The Reserve Bank of India (“RBI”) on Tuesday 14 September, 2010 issued a circular1 informing banks to enforce, with greater rigor, reporting requirements in connection with the issue of Foreign Direct Investment instrument (equity shares, fully and mandatorily convertible preference shares and debentures under the FDI Scheme) and the receipt of consideration for such issue.
Under prevailing foreign exchange laws, an Indian company receiving investment from outside India for issuing FDI instruments, must report the details of the amount of consideration, through a bank authorised by law (“AD Category - I bank”) to receive such remittances along with certain other documents (inward remittance receipt and KYC report) within 30 days from the date of receipt of the amount of consideration.
Further, the Indian company on issuing the FDI instruments to the non-resident investor was required to report the same in Form FC-GPR to the Regional Office concerned of the Reserve Bank within 30 days from the date of issue of shares.
Prior to December 14, 2007, a general permission was available for Indian companies to refund amounts received towards purchase of shares at any point of time after receiving remittances for the FDI instrument. Hence , it was a practice among many companies to receive funds as share consideration in advance and to refund the same, say two or three years later, without issuing shares – in effect, an external commercial borrowing.
In order to curb this practice, in December 2007, the RBI directed that FDI instruments should be issued within 180 days (i.e. approximately six months) of the receipt of the inward remittance. The RBI also directed that in the event a company failed to issue the FDI instrument within that period, the amount of consideration had to be mandatorily refunded to the non-resident investor without interest.

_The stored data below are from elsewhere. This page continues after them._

/-- `cgets` reads and `csets` writes the special values; a value of `cfm` with a reserved bit raises ILLEGAL; `gret` waits
while a command of the context has not completed, and closes the gate once none is left (07 R183, R184).
The model's own choices here: log entries 17 and 104. -/
def Obligations.TileSpecials : Prop :=
  ∀ (f : GFmt) s hid h t m,
    (s.tileAtWork hid h t m (.cgets f) →
      let x := f.imm.toNat
      ∃ u t', exec (.cgets f) s = .next u ∧ OnlyTile s u hid h t' ∧ t.steps m t' t.after ∧
        { t'.beside with latchT := t.latchT } = t.beside ∧ t.leaves t' [f.d.toNat] ∧
        t'.latchT = (if x = 3 then BitVec.ofNat 64 s.chipTime else t.latchT) ∧
        (x = 0 → t'.c.get f.d.toNat = t.cfm) ∧ (x = 1 → t'.c.get f.d.toNat = t.cfx) ∧ (x = 2 → t'.c.get f.d.toNat = t.batch) ∧
        (x = 3 → t'.c.get f.d.toNat = loWord (BitVec.ofNat 64 s.chipTime)) ∧ (x = 4 → t'.c.get f.d.toNat = hiWord t.latchT) ∧
        (x = 5 → t'.c.get f.d.toNat = BitVec.ofNat 32 h.half) ∧ (x = 6 → t'.c.get f.d.toNat = BitVec.ofNat 32 h.team) ∧
        (x = 7 → t'.c.get f.d.toNat = t.migrations)) ∧
    (s.tileAtWork hid h t m (.csets f) →
      let v := t.rc s.stamp f.a
      let goes (ds : List Nat) (P : Tile → Prop) : Prop := ∃ u t', exec (.csets f) s = .next u ∧ OnlyTile s u hid h t' ∧
        t.steps m t' t.after ∧ { t'.beside with cfx := t.cfx, q := t.q } = t.beside ∧ t.leaves t' ds ∧ P t'
      (f.imm = 0#16 → v.toNat < 64 → goes [] (fun t' => t'.cfmNext = [(1, v)] ∧ t'.cfx = t.cfx ∧ t'.q = t.q)) ∧
      (f.imm = 1#16 → goes [] (fun t' => t'.cfx = v &&& 0x1F#32 ∧ t'.q = t.q)) ∧
      (8 ≤ f.imm.toNat → f.imm.toNat < 12 → goes [tkLc (f.imm.toNat - 8)] (fun t' => t'.lc.get (f.imm.toNat - 8) = v ∧
        t'.cfx = t.cfx ∧ t'.q = t.q)) ∧
      (16 ≤ f.imm.toNat → v = 0#32 → (t.stream (f.imm.toNat - 16)).level = 0 → s.entries = [] →
        goes [] (fun t' => t'.cfx = t.cfx ∧ KMap.look t'.q (f.imm.toNat - 16) = some ⟨0#32, 0, 0⟩))) ∧
    (s.tileAtWork hid h t m (.gret f) →
      ((∃ e ∈ s.entries, e.issuer = .tile hid) → exec (.gret f) s = .next s) ∧
      ((∀ e ∈ s.entries, e.issuer ≠ .tile hid) → ∃ u t', exec (.gret f) s = .next u ∧ OnlyTile s u hid h t' ∧ t'.closing = true ∧
        { t'.beside with closing := t.closing } = t.beside ∧ t'.pc = t.pc ∧ t.leaves t' []))

/-- Sequencer loads and stores of local memory move their bytes, `vld` and `vst` also a row of an accumulator that the
context was granted (07 R176, R191, R192). -/
def Obligations.TileMemory : Prop :=
  ∀ f : GFmt,
    let clean (al n : Nat) : State → Half → Tile → Prop := fun s h t => ∃ q, h.tile = some t ∧
      (∃ hid, KMap.look s.halves hid = some h ∧ s.cur = .tile hid ∧ s.seqPlace hid t f.p.toNat f.imm n al q) ∧ s.locPoisoned q n = false
    let at_ (n : Nat) (s : State) (t : Tile) (q : LPlace) : Prop := ∃ hid, s.cur = .tile hid ∧
      s.localPlace hid (loWord (t.rap s.stamp f.p.toNat) + f.imm.signExtend 32).toNat n = some q
    let idle (a : Nat) (s : State) (t : Tile) : Prop := a < t.grant ∧ s.entries = []
    let stores (i : Instr) (n al : Nat) (bytes : State → Tile → List Byte) : Prop :=
      ∀ s hid h t m q, s.tileAtWork hid h t m i → s.seqPlace hid t f.p.toNat f.imm n al q →
        s.inFrame { q with off := q.off + n - 1 } = false → ∃ u h' t', exec i s = .next u ∧ u.mem = s.mem ∧ u.groups = s.groups ∧
          KMap.look u.halves hid = some h' ∧ h'.tile = some t' ∧ t.steps m t' t.after ∧ t'.beside = t.beside ∧ t.leaves t' [] ∧
          u.locBytes q n = bytes s t ∧
          ∀ hd tob off, ¬ q.covers n hd tob off → u.locByte hd tob off = s.locByte hd tob off
    TileRuns (.cld f) (clean 4 4) [f.d.toNat] (fun s _ t t' => ∀ q, at_ 4 s t q →
      t'.c.get f.d.toNat = BitVec.ofNat 32 (leNat (s.locBytes q 4))) ∧
    stores (.cst f) 4 4 (fun s t => leBytes 4 (t.rc s.stamp f.a).toNat) ∧
    (f.sub = 0#5 → TileRuns (.vld f) (clean 64 512) [tkW f.d.toNat] (fun s _ t t' => ∀ q, at_ 512 s t q →
      t'.vec f.d.toNat = leNat (s.locBytes q 512))) ∧
    (f.sub = 1#5 → TileRuns (.vld f) (fun s _ t => idle f.a.toNat s t) [tkW f.d.toNat] (fun _ _ t t' => ∀ j < 128,
      elem (t'.vec f.d.toNat) 32 j = (t.acc.get (accKey f.a.toNat f.imm.toNat j)).toNat)) ∧
    TileRuns (.vldb f) (clean 64 512) [tkW f.d.toNat] (fun s _ t t' => ∀ q, at_ 512 s t q →
      t'.vec f.d.toNat = leNat (s.locBytes q 512)) ∧
    (f.sub = 0#5 → stores (.vst f) 512 64 (fun s t => leBytes 512 (t.rw s.stamp f.a.toNat))) ∧
    (f.sub = 1#5 → ∀ s hid h t m, s.tileAtWork hid h t m (.vst f) → idle f.d.toNat s t →
      ∃ u t', exec (.vst f) s = .next u ∧ OnlyTile s u hid h t' ∧ t.steps m t' t.after ∧ { t'.beside with acc := t.acc } = t.beside ∧
        t.leaves t' [] ∧ (∀ j < 128, t'.acc.get (accKey f.d.toNat f.imm.toNat j) = BitVec.ofNat 32 (elem (t.rw s.stamp f.a.toNat) 32 j)) ∧
        ∀ k, (∀ j < 128, k ≠ accKey f.d.toNat f.imm.toNat j) → t'.acc.get k = t.acc.get k)

/-- The V slot's cascade, conversions, reductions and moves write their registers only, with the sticky flags where they
round; broadcasts, permutations and selections act element by element, and so does a cascade of s32 elements (07 R186 to
R189, R193 to R195). -/
def Obligations.TileVectors : Prop :=
  let any : State → Half → Tile → Prop := fun _ _ _ => True
  let nothing : State → Half → Tile → Tile → Prop := fun _ _ _ _ => True
  (∀ f : VFmt,
    TileRuns (.vcas f) any (tkW f.wz.toNat :: if f.xw then [tkW (f.wz.toNat + 1)] else []) (fun s _ t t' =>
      f.ty = 3#2 → f.op2.toNat = 6 → f.op3.toNat = 6 → f.ma = 0#2 → f.mb = 0#2 → f.cl = 0#2 → ∀ j < 128,
        let a := elem (t.rw s.stamp f.wa.toNat) 32 j
        let b := elem (t.rw s.stamp f.wb.toNat) 32 j
        (f.op1.toNat = 0 → elem (t'.vec f.wz.toNat) 32 j = (a + b) % 2 ^ 32) ∧
        (f.op1.toNat = 3 → elem (t'.vec f.wz.toNat) 32 j = a * b % 2 ^ 32) ∧
        (f.op1.toNat = 7 → elem (t'.vec f.wz.toNat) 32 j = b))) ∧
  ∀ f : GFmt,
    TileRuns (.vcvt f) any ((List.range (max 1 (elemBits f.f2.toNat / elemBits f.f1.toNat))).map (fun k => tkW (f.d.toNat + k)))
      nothing ∧
    TileRuns (.vred f) any [f.d.toNat] nothing ∧
    TileRuns (.vbcast f) any [tkW f.d.toNat] (VectorIs f.d.toNat (elemBits f.f2.toNat) (fun s t _ =>
      if f.sub = 0#5 then (t.rc s.stamp f.a).toNat % 2 ^ elemBits f.f2.toNat
      else elem (t.rw s.stamp f.a.toNat) (elemBits f.f2.toNat) f.imm.toNat)) ∧
    TileRuns (.vperm f) any [tkW f.d.toNat] (VectorIs f.d.toNat (elemBits f.f1.toNat) (fun s t j =>
      elem (t.rw s.stamp f.a.toNat) (elemBits f.f1.toNat)
        (elem (t.rw s.stamp f.b.toNat) 16 j % (4096 / elemBits f.f1.toNat)))) ∧
    TileRuns (.vsel f) any [tkW f.d.toNat] (VectorIs f.d.toNat (elemBits f.f1.toNat) (fun s t j =>
      if elem (t.rw s.stamp f.c.toNat) (elemBits f.f1.toNat) j ≠ 0 then elem (t.rw s.stamp f.a.toNat) (elemBits f.f1.toNat) j
      else elem (t.rw s.stamp f.b.toNat) (elemBits f.f1.toNat) j))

The RBI has now clarified that FDI being an important component of the Balance of Payment (“BoP”) statistics, which RBI compiles and publishes on a quarterly basis, any delay in submission of the FDI data results in under-reporting of FDI in the BoP statistics. RBI has advised AD Category - I banks to sensitise and impress upon their clients the importance of strict adherence to the FDI reporting requirements including KYC report and has suggested that banks monitor the reported inward remittances and the subsequent issue of shares or refund of share application money by the companies.
Therefore, non-compliance with the above provision would be reckoned as a contravention under FEMA, 1999. As a consequence of this direction, Indian companies are likely to face stricter monitoring of their share transactions from their authorized dealer banks.